She is the only child of devastatingly beautiful Beverley Spooner and a loving stepfather, Joe. Joe has a chain of appliance stores, reaping the new-found wealth of Americans after the war, however, it seems there are question marks over how he raised the money for them.
Unexpectedly he takes Evie and her mother on a holiday to Florida, a four day drive from their home in Queens.
This is an opportunity for Evie to blossom, to experience first love - but all is not as it seems. The young GI, Peter Coleridge, who sweeps Evie off her feet, is formerly from Joe's platoon.

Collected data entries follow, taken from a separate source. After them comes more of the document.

-- ==== Sys2Proof/Certificates/Slice0/Obligations.lean ====
section
/-! DEFINITION. The statements for the provers, in the order of the spec's files. A statement that rests on a choice the
spec marks as its own names that decision (D<n> of 92_eei_decisions.md) in its docstring. -/

open Sys2Proof Sys2Proof.Machine

/-! ## Reset and the invariant (10_state.md, 48_host_operations.md, 70_reset_and_hazards.md) -/

/-- R161, R39: what `reset()` leaves, from any state and configuration, and that State.reset is such a state. The values of
`sp`, `bank`, `bank_en` and of the bank arrays are the spec's decision D11. That the model's own I/O fields are kept is the
model's choice (log entry 7). -/
def Obligations.ResetLeavesEveryStateAtItsValue : Prop :=
  (∀ s : State, ∃ t, hostOp .reset s = .next (.done, t) ∧ (∀ r, t.getReg r = 0) ∧ t.pc = 0x0000 ∧ t.sp = 0xFFFF ∧
    (∀ f, t.flags.get f = false) ∧ t.halted = false ∧ t.inte = false ∧ (∀ c, t.mem.readCell c = 0x00) ∧
    t.bank = 0 ∧ t.bankEn = false ∧ t.cfg = s.cfg ∧ s.keepsIo t ∧ hostOp .reset t = .next (.done, t)) ∧
  (∀ r, State.reset.getReg r = 0) ∧ State.reset.pc = 0x0000 ∧ State.reset.sp = 0xFFFF ∧
    (∀ f, State.reset.flags.get f = false) ∧ State.reset.halted = false ∧ State.reset.inte = false ∧
    (∀ a, State.reset.memRead a = 0x00) ∧ State.reset.bank = 0 ∧ State.reset.bankEn = false

/-- R201, R210: after reset, in every configuration, the first step executes the NOP at 0x0000; more generally, where
every address reads 0x00, a Running block executes NOP for ever. The spec's decisions: NOP's byte is D1 (log entry 4); that
reset clears the bank arrays too, on which the first clause rests where the window holds 0x0000, is D11 (log entries 10
and 15); that fetch is routed is D14 (log entry 9). -/
def Obligations.ClearedMemoryRunsNopForEver : Prop :=
  (∀ c : Config, step (State.resetWith c) = .next ((State.resetWith c).setPC 0x0001)) ∧
  ∀ (n : Nat) (s : State), s.halted = false → (∀ a, s.memRead a = 0x00) →
    Host.Core.run Sys2Proof.core n s = .next (s.setPC (s.pc + BitVec.ofNat 16 n))

/-- R40: the reset state has the invariant, whatever the (legal) configuration. -/
def Obligations.ResetStateHasTheInvariant : Prop :=
  State.reset.Inv ∧ ∀ c : Config, c.wf → (State.resetWith c).Inv

/-- R40: every step keeps the invariant: a legal bank index, `inte = 0`, storage in canonical form with only cells that
exist. -/
def Obligations.StepKeepsTheInvariant : Prop :=
  ∀ s t : State, s.Inv → step s = .next t → t.Inv

/-- R40, R12: so every state an instance reaches has the invariant and the configuration the instance was built with:
HostOperationsKeepTheInvariant, along a run. That an instance starts in the reset state is the spec's decision D11 (log
entry 10). -/
def Obligations.ReachableStatesHaveTheInvariant : Prop :=
  ∀ (c : Config) (s : State), c.wf → Reachable c s → s.Inv ∧ s.cfg = c

/-! ## Rules about the whole machine (10_state.md) -/

/-- R26: `pc` after a step, wrapping modulo 65536. The spec's decisions: the opcode bytes and lengths are D1, D3 and D25,
the one-byte no-op D4, the operand byte of OUT and IN D26 (log entries 4 and 11), the low byte first in JMP's operand D13
(log entry 4), `pc` after HLT D20 (log entry 12), the routing of the fetch D14 (log entry 9). -/
def Obligations.StepLeavesPcPastTheInstruction : Prop :=
  ∀ s t : State, step s = .next t →
    (s.halted = true → t.pc = s.pc) ∧
    (s.halted = false → t.pc =
      if s.opcode = 0xC3 then s.operand16
      else if s.opcode ∈ ([0x32, 0x3A] : List Byte) then s.pc + 3
      else if s.opcode ∈ ([0x06, 0x0E, 0x16, 0x1E, 0x26, 0x2E, 0x3E, 0xD3, 0xDB] : List Byte) then s.pc + 2
      else s.pc + 1)

/-- R27: no instruction writes or reads `sp`; of the host operations only reset, the stack primitives and the setter write
it; the primitives move it by two, modulo 65536. -/
def Obligations.OnlyResetStackPrimitivesAndSetterMoveSp : Prop :=
  (∀ s t : State, step s = .next t → t.sp = s.sp ∧ ∀ v, step (s.setSP v) = .next (t.setSP v)) ∧
  (∀ (op : HostOp) (s t : State) (r : Reply), hostOp op s = .next (r, t) → op ≠ .reset → op ≠ .pop16 →
    (∀ v, op ≠ .push16 v) → (∀ v, op ≠ .setSP v) → t.sp = s.sp) ∧
  ∀ (s : State) (v : Addr),
    (s.push16 v).sp.toNat = (s.sp.toNat + 65534) % 65536 ∧ s.pop16.2.sp.toNat = (s.sp.toNat + 2) % 65536

/-- R29, R30: a step whose opcode is not ADD, ADC, SUB, SBB, INR or DCR leaves the flags, and INR and DCR leave `CY`. The
opcode bytes are the spec's decision D1, the routing of the opcode fetch D14 (log entry 9). -/
def Obligations.OnlyArithmeticAndIncDecWriteFlags : Prop :=
  ∀ s t : State, s.halted = false → step s = .next t →
    (¬ (0x80 ≤ s.opcode.toNat ∧ s.opcode.toNat < 0xA0 ∧ s.opcode.toNat % 8 ≠ 6) →
      ¬ (s.opcode.toNat < 0x40 ∧ (s.opcode.toNat % 8 = 4 ∨ s.opcode.toNat % 8 = 5) ∧ s.opcode.toNat / 8 ≠ 6) →
      t.flags = s.flags) ∧
    (s.opcode.toNat < 0x40 → t.flags.cy = s.flags.cy)

/-- R29: no instruction reads `S`, `Z`, `AC` or `P`. Every instruction is of one of two kinds, in all states: one that
writes flags leaves the very same state whatever those four were before it (an instruction may read or keep `CY`, so that
one is given); one that does not leaves the same state but for the flags, whatever all five were, and carries them over.That
INR and DCR are of the first kind rests on their writing `AC`, the spec's decision D6 (log entry 8). -/
def Obligations.NoInstructionReadsFlagsOtherThanCarry : Prop :=
  ∀ i : Instr,
    (∀ (s : State) (f : Flags), f.cy = s.flags.cy → ∃ t, exec i s = .next t ∧ exec i (s.setFlags f) = .next t) ∨
    (∀ (s : State) (f : Flags), ∃ t, exec i s = .next t ∧ t.flags = s.flags ∧
      exec i (s.setFlags f) = .next (t.setFlags f))

/-- R33, R34, R35, R38: no instruction writes `bank_en`, `inte` or the parameters, and only OUT to port 0xFF writes `bank`,
with `A mod BANK_COUNT`, whatever `bank_en` is. The spec's decisions: the byte of OUT D1 and its operand form D26, the
reduction D8, the independence of `bank_en` D9, the inert `inte` D16, the routing of the fetch D14. -/
def Obligations.StepsWriteNoControlStateButTheBank : Prop :=
  ∀ s t : State, step s = .next t → t.bankEn = s.bankEn ∧ t.inte = s.inte ∧ t.cfg = s.cfg ∧
    t.bank = if s.halted = false ∧ s.opcode = 0xD3 ∧ s.operand8 = 0xFF then (s.getReg .a).toNat % s.cfg.bankCount
      else s.bank

/-! ## The banked memory controller (20_memory.md) -/

/-- R52, R53: which cell an address names; that a disabled window names bank 0 is the spec's decision D7. -/
def Obligations.RoutingSelectsTheCell : Prop :=
  ∀ (s : State) (a : Addr),
    (s.cfg.bankBase ≤ a.toNat ∧ a.toNat < s.cfg.bankBase + s.cfg.bankSize →
      s.memRead a = s.mem.readCell (.bank (if s.bankEn then s.bank else 0) (BitVec.ofNat 16 (a.toNat - s.cfg.bankBase)))) ∧
    (a.toNat < s.cfg.bankBase ∨ s.cfg.bankBase + s.cfg.bankSize ≤ a.toNat →
      s.memRead a = s.mem.readCell (.common a))

/-- R54: a write stores the byte in the cell `Route(addr)` and changes no other cell and no other state. -/
def Obligations.MemWriteChangesOneCell : Prop :=
  ∀ (s : State) (a : Addr) (v : Byte), s.mem.wf →
    (s.memWrite a v).mem.readCell (s.route a) = v ∧
    (∀ c, c ≠ s.route a → (s.memWrite a v).mem.readCell c = s.mem.readCell c) ∧
    (∀ b, (s.memWrite a v).memRead b = if b = a then v else s.memRead b) ∧
    s.memWrite a v = { s with mem := (s.memWrite a v).mem } ∧ (s.memWrite a v).mem.wf

/-- R55: isolation of the banks. A byte written to a window address under bank `K` is invisible under every other bank,
survives any sequence of writes made under other banks, and a byte written outside the window is visible under every bank
and both values of `bank_en`. -/
def Obligations.BanksAreIsolated : Prop :=
  ∀ (s : State) (K : Nat) (a : Addr) (v : Byte), s.mem.wf →
    (s.bankEn = true → inWindow s.cfg a = true →
      (∀ J, J ≠ K → ∀ b, (((s.selectBank K).memWrite a v).selectBank J).memRead b = (s.selectBank J).memRead b) ∧
      ∀ ws : List (Nat × Addr × Byte), (∀ w ∈ ws, w.1 ≠ K) →
        ((((s.selectBank K).memWrite a v).writesUnderBanks ws).selectBank K).memRead a = v) ∧
    (inWindow s.cfg a = false → ∀ J e, (((s.memWrite a v).selectBank J).setBankEn e).memRead a = v)

/-- R55, R40 ("never be observable when the current bank is J"): a step cannot learn what a bank it does not see holds. Two
states that differ only in the content of a bank other than the visible one step to two states that differ only there. -/
def Obligations.HiddenBankNeverInfluencesAStep : Prop :=
  ∀ (k : Nat) (s t s' : State), s.mem.wf → t.mem.wf → s.agreeOffBank k t → k ≠ s.visibleBank → step s = .next s' →
    ∃ t', step t = .next t' ∧ s'.agreeOffBank k t'

/-- R56, R166: changing `bank` or `bank_en`, by the host or by OUT, copies and clears nothing; a byte written to the window
while switching is disabled is found in bank 0 after enabling (the spec's decision D7). -/
def Obligations.BankControlCopiesNothing : Prop :=
  ∀ s : State,
    (∀ n, ∃ t, hostOp (.setBank n) s = .next (.done, t) ∧ t.mem = s.mem) ∧
    (∀ b, ∃ t, hostOp (.enableBankSwitching b) s = .next (.done, t) ∧ t = { s with bankEn := b }) ∧
    (∃ t, exec (.outPort 0xFF) s = .next t ∧ t.mem = s.mem) ∧
    ∀ (a : Addr) (v : Byte), s.mem.wf → s.bankEn = false → inWindow s.cfg a = true →
      (((s.memWrite a v).setBankEn true).selectBank 0).memRead a = v

/-- R67: of all instructions only STA writes memory, and only the cell its operand names. STA's byte is the spec's decision
D1, the routing of the fetch D14 (log entry 9). -/
def Obligations.OnlyStaWritesMemory : Prop :=
  ∀ s t : State, s.mem.wf → s.halted = false → step s = .next t →
    ∀ c, (s.opcode = 0x32 → c ≠ s.route s.operand16) → t.mem.readCell c = s.mem.readCell c

/-- R66, R113: a stored byte is what the next fetch from that address reads, with nothing in between, and the store
does not affect the STA that makes it. That instruction fetch is routed like data is the spec's decision D14 (R57; log entry
9), STA's byte D1. -/
def Obligations.StoredByteIsFetchedNext : Prop :=
  ∀ s : State, s.mem.wf → s.halted = false → s.opcode = 0x32 →
    ∃ t, step s = .next t ∧ t.pc = s.pc + 3 ∧ t.memRead s.operand16 = s.getReg .a ∧
      (s.operand16 = s.pc + 3 → t.fetch8.1 = s.getReg .a)

/-! ## Encoding (30_encoding.md) -/

/-- R82, R88: decoding the bytes of a well-formed instruction gives it back, with every operand at every value, and the
bytes after it. The bytes are the spec's decision D1. -/
def Obligations.DecodeOfEncodeIsTheInstruction : Prop :=
  ∀ (i : Instr) (rest : List Byte), i.wf = true → decode (encode i ++ rest) = .ok (i, rest)

/-- R80, R88: the other direction: what the decoder accepts is the encoding of the well-formed instruction it answers. The
bytes are the spec's decision D1. -/
def Obligations.EncodeOfDecodeIsTheBytes : Prop :=
  ∀ (bs rest : List Byte) (i : Instr), decode bs = .ok (i, rest) → i.wf = true ∧ encode i ++ rest = bs

/-- R92 and R88: the six bytes of the source's scenario, and one word of each further family, written out. The bytes of the
second group are the spec's decision D1. -/
def Obligations.SampleWordsDecodeAsWritten : Prop :=
  decode [0x3E, 0x05, 0x06, 0x03, 0x80, 0x76] = .ok (.mviA 0x05, [0x06, 0x03, 0x80, 0x76]) ∧
  decode [0x06, 0x03, 0x80, 0x76] = .ok (.mviB 0x03, [0x80, 0x76]) ∧
  decode [0x80, 0x76] = .ok (.addB, [0x76]) ∧ decode [0x76] = .ok (.hlt, []) ∧
  decode [0x00] = .ok (.nop, []) ∧ decode [0x47] = .ok (.movBA, []) ∧ decode [0x6C] = .ok (.movLH, []) ∧
  decode [0x3A, 0x34, 0x12] = .ok (.lda 0x1234, []) ∧ decode [0x32, 0x00, 0x80] = .ok (.sta 0x8000, []) ∧
  decode [0x8D] = .ok (.adcL, []) ∧ decode [0x92] = .ok (.subD, []) ∧ decode [0x9C] = .ok (.sbbH, []) ∧
  decode [0x1C] = .ok (.inrE, []) ∧ decode [0x0D] = .ok (.dcrC, []) ∧ decode [0xC3, 0x06, 0x00] = .ok (.jmp 0x0006, []) ∧
  decode [0xD3, 0xFF] = .ok (.outPort 0xFF, []) ∧ decode [0xDB, 0x10] = .ok (.inPort 0x10, []) ∧
  decode [0xCD] = .ok (.unrecognized 0xCD, [])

He seems to know a lot more about Joe than Joe is happy with.
Everything comes to a head as a furious typhoon sweeps the coast, reaping chaos and mayhem over the whole area and irrevocably changing Evie's life.

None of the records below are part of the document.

-- ==== Sys2Proof/Laws/Flags.lean ====
section
/-! SUPPORT. What the flag computation unit returns, in plain arithmetic. -/

namespace Sys2Proof.Machine

theorem addCore_result (a b : Byte) (cin : Bool) :
    (addCore a b cin).1.toNat = (a.toNat + b.toNat + cin.toNat) % 256 := by
  simp [addCore]

theorem subCore_result (a b : Byte) (bin : Bool) :
    ((subCore a b bin).1.toNat : Int) = ((a.toNat : Int) - b.toNat - bin.toNat) % 256 := by
  simp only [subCore, BitVec.toNat_ofNat]
  omega

theorem incCore_result (v : Byte) (f : Flags) : (incCore v f).1 = v + 1 := by
  apply BitVec.eq_of_toNat_eq
  simp [incCore, BitVec.toNat_add]

theorem decCore_result (v : Byte) (f : Flags) : (decCore v f).1 = v - 1 := by
  apply BitVec.eq_of_toNat_eq
  have := v.isLt
  have h1 : (1 : Byte).toNat = 1 := rfl
  simp only [decCore, BitVec.toNat_ofNat, BitVec.toNat_sub, h1]
  omega

@[simp] theorem setZSP_cy (f : Flags) (r : Byte) : (setZSP f r).cy = f.cy := rfl

@[simp] theorem setZSP_ac (f : Flags) (r : Byte) : (setZSP f r).ac = f.ac := rfl

@[simp] theorem setZSP_z (f : Flags) (r : Byte) : (setZSP f r).z = decide (r = 0) := rfl

@[simp] theorem setZSP_s (f : Flags) (r : Byte) : (setZSP f r).s = r.getLsbD 7 := rfl

@[simp] theorem setZSP_p (f : Flags) (r : Byte) : (setZSP f r).p = decide (popcount r % 2 = 0) := rfl

/-- The Sign flag as a comparison, in simp's spelling of bit 7. -/
theorem getElem_seven (r : Byte) : r[7] = decide (128 ≤ r.toNat) := by
  have h : ∀ r : Byte, r[7] = decide (128 ≤ r.toNat) := by decide
  exact h r

end Sys2Proof.Machine
end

All the characters are beautifully drawn, Evie, a teenager desperate to make the jump into adulthood but in many ways very naive, her mother, a Marilyn Monroe look-alike, the salesman step-father, plus several other guests at the hotel.
Unfortunately I didn't feel the court case presented a true test of Evie's allegiancies, though I'd spoil the plot if I explained why.
Definitely a good read but not quite 5 stars.

The cover is striking - a flyleaf depicting a young Evie from the 40's and an inner cover showing her beautiful mother - a woman of her time.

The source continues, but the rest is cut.